Using the data that follows, return exactly the lines from the one that contains "unit (R403). -/" through the one that contains "let k := min", ends included.

Stored data
+-------+
-- ==== Sys2Proof/Machine/Accum.lean ====
section
/-! DEFINITION. The accumulator store: first use (R109-R112), tokens (R403, R404), accumulator instructions (R405-R407). -/

namespace Sys2Proof.Machine

/-! ## Slots -/

/-- Physical slot of a team's slot (R110). -/
def Mach.physSlot (m : Mach) (tk k : Nat) : Option Nat := (m.team? tk).bind fun t => t.slotMap.get? k

/-- An ACC_OWNER entry; with V = 0, where none is listed, its other fields read zero, of which the manual says nothing (R109; DESIGN
CHOICE, log entry 116). -/
def Core.ownerOf (c : Core) (p : Nat) : AccOwner := c.owner.getD p ⟨false, 0, 0, 0⟩

/-- The entry that names a team's slot (R109). -/
def Team.owns (t : Team) (k : Nat) : AccOwner := ⟨true, k, t.launch, t.ix⟩

/-- Element (row, column) of a physical slot. -/
def Core.elem (c : Core) (p i j : Nat) : Word := c.acc.getD (1024 * p + 32 * i + j) 0

/-- Writes element (row, column) of a physical slot. -/
def Core.setElem (c : Core) (p i j : Nat) (v : Word) : Core := { c with acc := c.acc.norm (1024 * p + 32 * i + j) v 0 }

/-- Zeroes a physical slot, the shadow warp's with it (R156). -/
def Core.zeroSlot (c : Core) (p : Nat) : Core :=
  { c with acc := c.acc.sift fun k _ => k / 1024 ≠ p, accTwin := c.accTwin.sift fun k _ => k / 1024 ≠ p }

/-- The core as shadow warps have it: their slots stand for the leaders' (R156). -/
def Core.swapped (c : Core) : Core := { c with acc := c.accTwin, accTwin := c.acc }

/-- Whether the launch of a team runs in shadow mode (R156). -/
def Mach.shadowed (m : Mach) (tk : Nat) : Bool := (m.launchOf tk).any (·.shadow)

/-- The region of an operation: size, row and column offset (R393). -/
def regionAt (q : BitVec 2) (sh : Bool) : Nat × Nat × Nat :=
  if sh then (16, 16 * (q.toNat / 2), 16 * (q.toNat % 2)) else (32, 0, 0)

/-- The first of a set of slots, ascending, whose first use needs firmware (R111). -/
def Mach.wantsFirmware (m : Mach) (tk : Nat) (slots : List Nat) : Option Nat :=
  match m.team? tk with
  | none => none
  | some t => slots.find? fun k => !t.checked.contains k && match t.slotMap.get? k with
    | none => true
    | some p =>
      let o := (m.core t.core).ownerOf p
      o ≠ t.owns k && (o.v || t.savedAcc.contains k)

/-- First use of slots by an instruction that passes (R111): a free slot is taken and zeroed. -/
def Mach.firstUse (m : Mach) (tk : Nat) (slots : List Nat) : Mach :=
  slots.foldl (fun m k => match m.team? tk with
    | none => m
    | some t => match t.slotMap.get? k with
      | none => m
      | some p =>
        let m := m.updCore t.core fun c =>
          let c := { c with lastUse := c.lastUse.put p m.serial }
          if t.checked.contains k || c.ownerOf p = t.owns k then c
          else { c.zeroSlot p with owner := c.owner.put p (t.owns k) }
        m.updTeam tk fun t => { t with checked := insertNat k t.checked }) m

/-- Checks 1 and 2 of R406, and 2 and 3 of R400, on the slots an instruction names, in ascending order. -/
def Mach.slotsChk (m : Mach) (c : Issue) (act : Lanes) (slots : List Nat) : Chk :=
  let lim := ((m.launches.get? c.launch).map (·.accSlots)).getD 0
  if slots.any fun k => lim ≤ k then .fail { cause := .accToken, lanes := act }
  else match m.wantsFirmware c.tk slots with
    | some k => .firstUse k
    | none => .ok

/-- The token of a slot of the issuing team. -/
def Mach.tokenOf (m : Mach) (tk k : Nat) : Token := ((m.team? tk).map fun t => t.token k).getD ⟨none, false, [], []⟩

/-- Whether a token is with the matrix unit (R403). -/
def Token.free (k : Token) : Bool := k.owner.isNone && k.awaits = [] && k.waiters = []

/-- Whether a task holds a token (R403). -/
def Token.heldBy (k : Token) (t : Nat) : Bool := k.owner = some t && k.held

/-- The checks of an accumulator instruction that needs its token (R406). -/
def Mach.heldChk (m : Mach) (c : Issue) (act : Lanes) (k : Nat) : Chk :=
  match m.slotsChk c act [k] with
  | .ok => if (m.tokenOf c.tk k).heldBy c.t then .ok else .fail { cause := .accToken, lanes := act }
  | r => r

/-! ## Firmware (R110, R111, R260) -/

/-- Virtual address of a slot's accumulator image in a team's save region (R95, R111). -/
def Launch.imageVa (l : Launch) (teamIx k : Nat) : Nat :=
  l.spillBase.toNat + l.saveSize * teamIx + (l.saveSize - l.scale * l.accSlots * 4096) + k * 4096

/-- The 4,096 bytes of a slot (R111). -/
def Core.image (c : Core) (p : Nat) : List Byte :=
  (List.range 1024).flatMap fun i => natBytes 4 (c.acc.getD (1024 * p + i) 0).toNat

/-- Writes bytes to a virtual range for firmware, page by page, to a peer as writes (R31): none, or the fatal cause and address. -/
def Mach.writeVa (m : Mach) (asid va : Nat) : Nat → List Byte → Option (Cause × Nat) × Mach
  | 0, _ => (none, m)
  | fuel + 1, bs =>
    if bs = [] then (none, m)
    else match m.translateServiced asid va { write := true } with
      | (.ok l, m) =>
        let k := min bs.length (l.size - va % l.size)
        let m : Mach := match regionOf l.pa with
          | .peer p => { m with peerOut := m.peerOut ++ [PeerMsg.write p l.pa (bs.take k) false] }
          | _ => m.placeWrite (.dev l.pa) (bs.take k)
        m.writeVa asid (va + k) fuel (bs.drop k)
      | (.bad c, m) => (some (c, va), m)
      | (.stall _, m) => (some (.pageFault, va), m)

/-- The team a context names. -/
def Mach.ctxTeam (m : Mach) (o : AccOwner) : Option (Nat × Team) :=
  m.teams.find? fun t => t.2.launch = o.launch && t.2.ix = o.teamIx

/-- Firmware spills a physical slot to its owner's save region, with the shadow's slot in shadow mode (R95, R111): its entry is free.
The shadow's image lies where slot ACCSLOTS + LSLOT would; the manual does not say where (DESIGN CHOICE, log entry 115). A fatal write
kills the owner's gang (R260). -/
def Mach.spillSlot (m : Mach) (core p : Nat) : Mach :=
  let o := (m.core core).ownerOf p
  let clear (m : Mach) : Mach := m.updCore core fun c => { c with owner := c.owner.del p }
  match m.ctxTeam o with
  | none => clear m
  | some (tk, t) => match m.launches.get? t.launch with
    | none => clear m
    | some l =>
      let twin : Option (Cause × Nat) × Mach := if l.shadow
        then m.writeVa l.asid (l.imageVa t.ix (l.accSlots + o.lslot)) 3 ((m.core core).swapped.image p) else (none, m)
      let own := twin.2.writeVa l.asid (l.imageVa t.ix o.lslot) 3 ((m.core core).image p)
      match own.1.or twin.1, own.2 with
      | some (c, a), m => (clear m).askKill t.launch t.gang (strangerRecord c.code t.launch t.ix (.ofNat 64 a))
      | none, m => (clear m).updTeam tk fun t => { t with savedAcc := insertNat o.lslot t.savedAcc }

/-- A slot takes the words of its image. -/
def Core.takeImage (c : Core) (p : Nat) (bs : List Byte) : Core :=
  (List.range 1024).foldl (fun c i => c.setElem p (i / 32) (i % 32) (.ofNat 32 (field bs (4 * i) 4))) c

/-- Firmware loads a slot's image, the shadow's with it, or zeroes the slot, and sets its entry (R111); a fatal read, or poison in the
image (R155), kills the gang. -/
def Mach.loadSlot (m : Mach) (tk w k p : Nat) : Mach :=
  match m.team? tk, m.launchOf tk with
  | some t, some l =>
    let own (m : Mach) : Mach := m.updCore t.core fun c => { c with owner := c.owner.put p (t.owns k) }
    if t.savedAcc.contains k then
      let (twin, m) := if l.shadow then m.readVa l.asid (l.imageVa t.ix (l.accSlots + k)) false 3 4096 else (.ok ([], false), m)
      match twin, m.readVa l.asid (l.imageVa t.ix k) false 3 4096 with
      | .error (c, a), (_, m) => m.askKill t.launch t.gang (m.stopRecord tk w c (.ofNat 64 a))
      | _, (.error (c, a), m) => m.askKill t.launch t.gang (m.stopRecord tk w c (.ofNat 64 a))
      | .ok (bs2, bad2), (.ok (bs, bad), m) =>
        let m := (m.consume tk w (bad || bad2) (l.imageVa t.ix k)).updCore t.core fun c =>
          let c := (c.zeroSlot p).takeImage p bs
          if l.shadow then (c.swapped.takeImage p bs2).swapped else c
        (own m).updTeam tk fun t => { t with savedAcc := t.savedAcc.filter (· ≠ k) }
    else own (m.updCore t.core fun c => c.zeroSlot p)
  | _, _ => m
+-------+
• ANSWER SPACE
/-- Whether a token is with the matrix unit (R403). -/
def Token.free (k : Token) : Bool := k.owner.isNone && k.awaits = [] && k.waiters = []

/-- Whether a task holds a token (R403). -/
def Token.heldBy (k : Token) (t : Nat) : Bool := k.owner = some t && k.held

/-- The checks of an accumulator instruction that needs its token (R406). -/
def Mach.heldChk (m : Mach) (c : Issue) (act : Lanes) (k : Nat) : Chk :=
  match m.slotsChk c act [k] with
  | .ok => if (m.tokenOf c.tk k).heldBy c.t then .ok else .fail { cause := .accToken, lanes := act }
  | r => r

/-! ## Firmware (R110, R111, R260) -/

/-- Virtual address of a slot's accumulator image in a team's save region (R95, R111). -/
def Launch.imageVa (l : Launch) (teamIx k : Nat) : Nat :=
  l.spillBase.toNat + l.saveSize * teamIx + (l.saveSize - l.scale * l.accSlots * 4096) + k * 4096

/-- The 4,096 bytes of a slot (R111). -/
def Core.image (c : Core) (p : Nat) : List Byte :=
  (List.range 1024).flatMap fun i => natBytes 4 (c.acc.getD (1024 * p + i) 0).toNat

/-- Writes bytes to a virtual range for firmware, page by page, to a peer as writes (R31): none, or the fatal cause and address. -/
def Mach.writeVa (m : Mach) (asid va : Nat) : Nat → List Byte → Option (Cause × Nat) × Mach
  | 0, _ => (none, m)
  | fuel + 1, bs =>
    if bs = [] then (none, m)
    else match m.translateServiced asid va { write := true } with
      | (.ok l, m) =>
        let k := min bs.length (l.size - va % l.size)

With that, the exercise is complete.